When discussing a collection of operations, tail latency refers to the latency of the slowest operations (i.e., the tail of the distribution). This is often quantified using a high-numbered percentile. For example, if the 99th percentile of requests is 300ms, then 99% of requests have latency at most 300ms. As compared with an average or median latency, the 99th percentile better summarizes the latency of the slowest requests.

Deployment-specific details

This documentation is general-purpose for any Manta deployment, but it makes reference to specific infrastructure that operators should provide for their own deployments. In particular, it’s strongly recommended that operators deploy:

  • one or more Prometheus instances to pull runtime metrics from various Manta components, with rules defined to precompute commonly-used metrics

  • one or more Grafana instances to support dashboards based on these runtime metrics

We recommend creating a few different dashboards:

  • a "basic health" dashboard that shows:

    • webapi requests completed with ability to break out by operation and status code

    • webapi inbound and outbound throughput

    • webapi average, p90, p95, and p99 latency

    • electric-moray average, p90, p95, and p99 latency

    • moray average, p90 p95, and p99 latency

  • a "shard health" dashboard that shows:

    • moray RPCs per second with ability to break out by shard and RPC type

    • moray RPC average, p90, p95, and p99 latency

  • a "postgres" dashboard that shows:

    • transactions committed and rolled back with ability to break out by shard

    • transactions-til-wraparound-autovacuum, with ability to break out by shard and table

    • live and dead tuples, with ability to break out by shard and table

    • the fraction of dead tuples to total tuples

  • a CPU utilization dashboard that shows

    • line graphs for each service showing the min and max zone-wide CPU utilization for that service

    • a heat map for each service showing the zone-wide CPU utilization for each zone in that service

The rest of this guide makes reference to "checking recent historical metrics". This refers to using one of these dashboards to observe these metrics, typically for a period before and during an incident.

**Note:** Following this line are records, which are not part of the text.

/-- R106: the value field of a single-coil write. -/
theorem wordBytes_coilValue (q : Word) :
    wordBytes (if q ≠ 0#16 then 0xFF00#16 else 0x0000#16) = [if q = 0x0000#16 then 0x00#8 else 0xFF#8, 0x00#8] := by
  by_cases hq : q = 0#16
  · rw [if_neg (not_not.mpr hq), if_pos hq]; rfl
  · rw [if_pos hq, if_neg hq]; rfl

theorem exec_encWSC (unit : Byte) (address quantity : Word) (s : State) :
    exec (.encWSC unit address quantity) s
      = .next (s.encoded unit 0x05#8 address [if quantity = 0x0000#16 then 0x00#8 else 0xFF#8, 0x00#8]) := by
  rw [← wordBytes_coilValue]; rfl

/-- Settles O6: only the high byte of the value field depends on the quantity. -/
theorem encodeSingleCoilForm : Obligations.EncodeSingleCoilForm := by
  unfold Obligations.EncodeSingleCoilForm
  intro f s
  exact row_and_command (exec_encWSC ..) fun hfc => by rw [encRow, hfc]; rfl

/-! ### The two multiple writes -/

/-- R108, R109, R113: the three tests raise the same status, so they are one test. -/
theorem encodeMultiple_eq (s : State) (unit fc : Byte) (address quantity : Word) (p : Payload) (bc : Nat) :
    s.encodeMultiple unit fc address quantity p bc
      = if p.present = false ∨ p.len.toNat ≠ bc ∨ 256 < 9 + bc then s.emit (.reply .invalidValue [])
        else s.encoded unit fc address (wordBytes quantity ++ BitVec.ofNat 8 bc :: p.bytes.take bc) := by
  rw [ite_or, ite_or]; rfl

/-- Settles O7: both rows are the shared multiple write, each with its own code and byte count. -/
theorem encodeMultipleWriteForms : Obligations.EncodeMultipleWriteForms := by
  unfold Obligations.EncodeMultipleWriteForms
  intro f s fc bc i hi
  simp only [List.mem_cons, List.not_mem_nil, or_false, Prod.mk.injEq] at hi
  obtain ⟨rfl, rfl, rfl⟩ | ⟨rfl, rfl, rfl⟩ := hi <;>
    exact row_and_command (congrArg Host.Outcome.next (encodeMultiple_eq ..)) fun hfc => by rw [encRow, hfc]; rfl

/-! ### Every other function code -/

/-- R110: a byte outside the eight names no function. -/
theorem functionCode?_of_notMem_supported {fc : Byte}
    (h : fc ∉ [0x01#8, 0x02#8, 0x03#8, 0x04#8, 0x05#8, 0x06#8, 0x0F#8, 0x10#8]) : functionCode? fc = none :=
  functionCode?_eq_none_iff.mpr (by simpa [isSupported, and_assoc] using h)

/-- Settles O8: such a code selects the row that appends nothing to the address. -/
theorem encodeUnsupportedForm : Obligations.EncodeUnsupportedForm := by
  unfold Obligations.EncodeUnsupportedForm
  intro f s hfc
  have hsel : encRow f = .encOther f.unit f.fc f.address := by
    rw [encRow, functionCode?_of_notMem_supported hfc]
  refine ⟨rfl, ?_⟩
  rw [← exec_encRow_eq_encode, hsel]; rfl

/-- R115: the payload changes the row of the two multiple writes only. -/
theorem encRow_with_payload {f : Descriptor} (hF : f.fc ≠ 0x0F#8) (h10 : f.fc ≠ 0x10#8) (p : Payload) :
    encRow { f with payload := p } = encRow f := by
  simp only [encRow]
  cases hk : functionCode? f.fc with
  | none => rfl
  | some k =>
    cases k with
    | rc | rdi | rhr | rir | wsc | wsr => rfl
    | wmc => exact absurd (functionCode?_eq_some_iff.mp hk) hF
    | wmr => exact absurd (functionCode?_eq_some_iff.mp hk) h10

/-- Settles O10: the row is the same with either payload. -/
theorem encodeIgnoresPayloadElsewhere : Obligations.EncodeIgnoresPayloadElsewhere := by
  unfold Obligations.EncodeIgnoresPayloadElsewhere
  intro f p s hF h10
  rw [← exec_encRow_eq_encode, encRow_with_payload hF h10, exec_encRow_eq_encode]

/-! ### What ENCODE can answer -/

/-- An ADU of an OK answer (R100, R111): 6 to 256 bytes, the last two the CRC of those before, low byte first. -/
def FitsAndIsSealed (adu : List Byte) : Prop :=
  6 ≤ adu.length ∧ adu.length ≤ 256 ∧ ∃ front, adu = front ++ [lo8 (crc16 front), hi8 (crc16 front)]

theorem requestAdu_fitsAndIsSealed (unit fc : Byte) (address : Word) {tail : List Byte} (h : tail.length ≤ 250) :
    FitsAndIsSealed (requestAdu unit fc address tail) := by
  refine ⟨?_, ?_, _, rfl⟩
  · rw [requestAdu_length]; omega
  · rw [requestAdu_length]; omega

/-- `t` is `s` with an OK answer as its outputs. -/
def AnswersSealed (s t : State) : Prop := ∃ adu, FitsAndIsSealed adu ∧ t = s.emit (.reply .ok adu)

theorem encoded_answersSealed (s : State) (unit fc : Byte) (address : Word) {tail : List Byte}
    (h : tail.length ≤ 250) : AnswersSealed s (s.encoded unit fc address tail) :=
  ⟨_, requestAdu_fitsAndIsSealed unit fc address h, rfl⟩

/-- The capacity test leaves at most 250 bytes after the address (R113). -/
theorem encodeMultiple_answers (s : State) (unit fc : Byte) (address quantity : Word) (p : Payload) (bc : Nat) :
    AnswersSealed s (s.encodeMultiple unit fc address quantity p bc) ∨
      s.encodeMultiple unit fc address quantity p bc = s.emit (.reply .invalidValue []) := by
  obtain h | ⟨-, -, hbc, h⟩ := encodeMultiple_cases s unit fc address quantity p bc
  · exact .inr h
  · rw [h]
    refine .inl (encoded_answersSealed _ _ _ _ ?_)
    simp only [List.length_append, wordBytes_length, List.length_cons, List.length_take]
    omega

/-- Everything an ENC row can answer: a sealed ADU, or INVALID_VALUE from one of the two multiple writes. -/
theorem exec_encRow_cases (f : Descriptor) (s : State) :
    ∃ t, exec (encRow f) s = .next t ∧
      (AnswersSealed s t ∨ (t = s.emit (.reply .invalidValue []) ∧ (f.fc = 0x0F#8 ∨ f.fc = 0x10#8))) := by
  unfold encRow
  cases hk : functionCode? f.fc with
  | none => exact ⟨_, rfl, .inl (encoded_answersSealed _ _ _ _ (Nat.zero_le _))⟩
  | some k =>
    have hfc := functionCode?_eq_some_iff.mp hk
    cases k with
    | rc | rdi | rhr | rir | wsc | wsr =>
      exact ⟨_, rfl, .inl (encoded_answersSealed _ _ _ _ (by rw [wordBytes_length]; omega))⟩
    | wmc => exact ⟨_, rfl, (encodeMultiple_answers ..).imp_right fun h => ⟨h, .inl hfc⟩⟩
    | wmr => exact ⟨_, rfl, (encodeMultiple_answers ..).imp_right fun h => ⟨h, .inr hfc⟩⟩

/-- Settles O9: the row ENCODE runs answers in one of the two ways. -/
theorem encodedAduFitsAndIsSealed : Obligations.EncodedAduFitsAndIsSealed := by
  unfold Obligations.EncodedAduFitsAndIsSealed
  intro f s
  rw [← exec_encRow_eq_encode]
  obtain ⟨t, ht, ⟨adu, hadu, rfl⟩ | ⟨rfl, hfc⟩⟩ := exec_encRow_cases f s
  · exact ⟨.ok, adu, ht, .inl ⟨rfl, hadu⟩⟩
  · exact ⟨.invalidValue, [], ht, .inr ⟨rfl, rfl, hfc⟩⟩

(Unfortunately, there is not much documentation yet on the metrics available from Manta or how to create these dashboards. Specific metrics are often documented with the components that provide them.)

For more information about Grafana (including how to build dashboards and interact with them), see the Grafana documentation.

For more information about Prometheus, see the official Prometheus documentation.

Once these dashboards are created, it’s recommended to create a landing page for incident responders that links to this guide as well as the endpoints for viewing these dashboars. Any credentials needed for these endpoints should be document or distributed to responders.

Metrics

Real-time metrics provided by Manta form the basis of situational awareness, particularly during incident response. Understanding the metrics provided by the various components internal to Manta requires a basic understanding of these components and how they work together.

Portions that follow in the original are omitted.